Mi abuelita:
Ella era, y es, mi abuela materna. Hace unos años ya que nos dejó, pero su presencia está tan viva como siempre. Ella era quien me llevaba al colegio, me recogía y me daba de comer. Y con quien me quedaba cuando estaba enferma. Puedes imaginarte cuánto la amo…
Su sopa de tomillo me curaba. Sabía además qué infusión prepararme si tenía un examen y estaba nerviosa o si me dolía la barriga. Lo sabía todo.
Su tortilla de patatas me chiflaba. Porque era un plan de lo más top quedarme a dormir en casa de mis abuelos, y ella sabía qué darme para cenar y que la noche fuera mágica.
Su arroz con leche me encaprichaba. Lo preparaba a perolas para mí. Creo que me zampaba toneladas.

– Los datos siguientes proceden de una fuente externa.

/-! ### The trunk -/

theorem alignmentLost (h : Kept P) (hs : P s) : P (slotAlignmentLost s) := by
  have ht := h.aligned s false hs
  unfold slotAlignmentLost; dsimp only
  split
  · rename_i hw
    exact h.swap _ (by show s.slot.swap ≠ _; rw [hw]; decide) ht
  · rename_i hw
    exact h.revert _ (by show s.slot.swap ≠ _; rw [hw]; decide) ht
  all_goals exact ht
theorem boundary (h : Kept P) (w : Bool) (hs : P s) : P (slotBoundary w s) := by
  unfold slotBoundary; split
  · exact hs
  · rename_i hw
    exact h.swap _ (by rw [hw]; decide) hs
  · rename_i hw
    split
    · exact h.swap _ (by rw [hw]; decide) hs
    · exact hs
  · exact hs
  · rename_i hw
    exact h.revert _ (by rw [hw]; decide) hs
theorem loseAlignment (h : Kept P) (hs : P s) : P (loseAlignment s) :=
  h.alignmentLost (h.raise _ _ (h.align _ hs))
theorem dropOctet (h : Kept P) (c : Circuit) (b : Byte) (hs : P s) : P (dropOctet c b s) := by
  unfold Machine.dropOctet; split
  · exact h.receiveOctet _ _ hs
  · exact hs
theorem slotAction (h : Kept P) (e : PlanEntry) (b : Byte) (hs : P s) : P (slotAction e b s).2 := by
  unfold Machine.slotAction; split
  · exact hs
  · exact h.dropOctet _ _ hs
  · exact h.dropOctet _ _ hs
  · split
    · exact h.emitterSupply _ hs
    · exact hs
theorem alignedOctet (h : Kept P) (b : Byte) (hs : P s) : P (alignedOctet b s).2 := by
  unfold Machine.alignedOctet; split
  · show P (alignedMark b s)
    unfold alignedMark; dsimp only; split
    · exact h.align _ hs
    · split
      · exact h.align _ hs
      · exact h.loseAlignment (h.align _ hs)
  · simp only [payloadOctet, boundaryAfter]
    split
    · exact h.boundary _ (h.align _ (h.slotAction _ _ (h.align _ hs)))
    · exact h.slotAction _ _ (h.align _ hs)
theorem takeOctet (h : Kept P) (b : Byte) (hs : P s) : P (takeOctet b s) := by
  apply h.toData
  unfold trunkOctet; split
  · show P (searchOctet b s)
    unfold searchOctet
    repeat' split
    · exact h.align _ hs
    · exact hs
    · exact hs
  · show P (verifyOctet b s)
    unfold verifyOctet; split
    · unfold verifyMark; dsimp only; split
      · split
        · exact h.align _ hs
        · exact h.aligned _ _ (h.raise _ _ (h.align _ hs))
      · exact h.align _ hs
    · exact h.align _ hs
  · exact h.alignedOctet _ hs
  · exact h.alignedOctet _ hs
theorem lineFall (h : Kept P) (hs : P s) : P (takeLineFall s) := by
  unfold takeLineFall; split
  · exact hs
  · exact h.align _ hs
  · exact h.loseAlignment hs
  · exact h.loseAlignment hs

/-! ### The RESET request -/

theorem trafficReset (h : Kept P) (request : List Byte) (hs : P s) : P (trafficReset request s) := by
  have hc := h.cache request (resetBody request 0 s) (h.countEngine (fun k => { k with
    executed := k.executed + 1, refused := if Status.ok = .ok then k.refused else k.refused + 1 }) (h.clearTraffic s hs))
  unfold Machine.trafficReset queueResetResponse; dsimp only; split
  · rename_i ha
    refine h.informed (h.setEngine _ (h.enqueue _ _ _ _ _ ?_ ha hc))
    have hq : (Machine.clearTraffic s).addQueues.get 0 = [] := by simp [Machine.clearTraffic]
    have ho : (offerMessage .response (resetBody request 0 s)).circuit = 0 := rfl
    rw [ho]
    show (decide (((Machine.clearTraffic s).addQueues.get 0).length < 8)) = true
    rw [hq]; rfl
  · exact h.setEngine _ (h.offer _ hc)
theorem executeReset (h : Kept P) (full : Bool) (run : List Byte → State → State) (hr : ∀ l t, P t → P (run l t))
    (hs : P s) : P (executeReset full run s) := by
  unfold Machine.executeReset; split
  · split
    · split
      · exact h.respond _ _ _ _ hs
      · split
        · exact hr _ _ hs
        · exact hs
    · exact hs
  · exact hs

Sus manzanas al horno me endulzaban las frías tardes de otoño. No había mejor merienda que esa. ¡Me sentía tan cuidada y amada!

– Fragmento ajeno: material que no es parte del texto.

/-- Attempts in a row, the last leaving none owed, are all that is taken, if the bound allows them (log entry 7). -/
theorem attemptsTaken_run (n : Nat) (run : Nat → State) (hn : n ≤ (run 0).owed.attempts + attemptBound)
    (h : ∀ m, m < n → (run m).owed.attempts ≠ 0 ∧ attemptTaken (run m) = run (m + 1))
    (hz : (run n).owed.attempts = 0) : attemptsTaken (run 0) = run n := by
  have all : ∀ (k n : Nat) (run : Nat → State), n ≤ k →
      (∀ m, m < n → (run m).owed.attempts ≠ 0 ∧ attemptTaken (run m) = run (m + 1)) →
      (run n).owed.attempts = 0 → settleAttempts k (run 0) = run n := by
    intro k
    induction k with
    | zero =>
      intro n run hn _ _
      have : n = 0 := by omega
      subst this
      rfl
    | succ k ih =>
      intro n run hn h hz
      cases n with
      | zero => exact settleAttempts_off _ hz
      | succ n =>
        obtain ⟨h1, h2⟩ := h 0 (by omega)
        rw [settleAttempts, if_neg h1, h2]
        exact ih n (fun m => run (m + 1)) (by omega) (fun m hm => h (m + 1) (by omega)) hz
  exact all _ n run hn h hz

/-- What follows a step makes nothing due but attempts and, at the end of an age check, a report of stalled credits. -/
theorem stepFollowed_timed {s : State} (h : s.owed.partTwo = false) :
    (stepFollowed s).owed.timed = (endAgeCheck (takeOccurrences s)).owed.timed := by
  have hp : (takeOccurrences s).owed.timed.partTwo = false := by rw [takeOccurrences_timed]; exact h
  exact attemptsTaken_timed (by rw [(endAgeCheck_owed _).2.2.2.2]; exact hp)

theorem stepFollowed_inbox {s : State} : (stepFollowed s).events.inbox = [] :=
  attemptsTaken_inbox (by simp)

/-- A step that follows no age check makes nothing due but attempts. -/
theorem stepFollowed_idle {s : State} (h : s.owed.partTwo = false) (ha : s.owed.ages = false) :
    (stepFollowed s).owed.timed = s.owed.timed := by
  rw [stepFollowed_timed h, endAgeCheck_none (by rw [takeOccurrences_ages]; exact ha), takeOccurrences_timed]

/-! ### What a command finds -/

/-- The steps of a tick after the report of stalled credits (log entry 6). -/
def tickAfterCredit (s : State) : State :=
  let owned := takeIfDue s.owed.ownerLost ownerLostOwed s
  takeIfDue owned.owed.noticeTimeout noticeTimeoutOwed owned

/-- The steps of a tick after the age check (log entry 6). -/
def tickAfterAges (s : State) : State := tickAfterCredit (takeIfDue s.owed.creditStall.isSome creditStallOwed s)

/-- The steps of a tick from the confirm window on (log entry 6). -/
def tickAfterStalls (s : State) : State := tickAfterAges (agesSettled (takeIfDue s.owed.confirm confirmOwed s))

theorem settleTick_eq (s : State) : settleTick s = tickAfterStalls (settleStalls s.owed.stalls s) := rfl

theorem takeIfDue_off (f : State → State) {b : Bool} (s : State) (h : b = false) : takeIfDue b f s = s := by
  simp [takeIfDue, h]

theorem takeIfDue_on (f : State → State) {b : Bool} (s : State) (h : b = true) :
    takeIfDue b f s = stepFollowed (f s) := by
  simp [takeIfDue, h]

theorem settleTick_noStall {s : State} (h : s.owed.stalls = []) : settleTick s = tickAfterStalls s := by
  rw [settleTick_eq, h, settleStalls, List.foldl_nil]

theorem settleTick_noConfirm {s : State} (h : s.owed.stalls = []) (hc : s.owed.confirm = false) :
    settleTick s = tickAfterAges (agesSettled s) := by
  rw [settleTick_noStall h, tickAfterStalls, takeIfDue_off _ _ hc]

theorem settleTick_noAges {s : State} (h : s.owed.stalls = []) (hc : s.owed.confirm = false)
    (ha : s.owed.ages = false) : settleTick s = tickAfterAges s := by
  rw [settleTick_noConfirm h hc, agesSettled_off ha]

/-- With nothing but OWNER_LOST and NOTICE_TIMEOUT owed of a tick, those are taken. -/
theorem settleTick_noCredit {s : State} (h : s.owed.stalls = []) (hc : s.owed.confirm = false)
    (ha : s.owed.ages = false) (hn : s.owed.creditStall = none) : settleTick s = tickAfterCredit s := by
  rw [settleTick_noAges h hc ha, tickAfterAges, takeIfDue_off _ s (by rw [hn]; rfl)]

/-- With nothing but NOTICE_TIMEOUT owed of a tick, it is taken. -/
theorem tickAfterCredit_noOwner {s : State} (h : s.owed.ownerLost = false) :
    tickAfterCredit s = takeIfDue s.owed.noticeTimeout noticeTimeoutOwed s := by
  rw [tickAfterCredit, takeIfDue_off _ s h]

Su plato de verdura cada día me nutría. Porque ella era una abuela de las sabias. Y me transmitió conocimientos que estoy segura que me ayudaron en gran parte a ser hoy la que soy.
Sus huevos escalfados me descubrían el valor de lo sencillo. Un plato que se me antojaba divertido, delicioso y absolutamente hogareño.
Luego me dejaba su cocina para que jugara y experimentara. Yo «cocinaba» cosas incomestibles, ese era mi juego favorito. Y ahí aprendí que cocinar es una preciosa forma de amar. Porque esos experimentos que yo hacía, los daba a probar a mis abuelos y ellos, puro amor, lo tomaban.
Y sí, ella murió en agosto del 2016, pero cada vez que como una sopa de tomillo, o incluso sólo la huelo o la veo, se me dibuja una sonrisa y la siento más cerca que nunca.
Dime, ¿no es asombroso cómo podemos transmitir emociones con nuestras recetas?¿no te parecen increíbles los recuerdos que nos evocan tantísimos platos de nuestros seres queridos?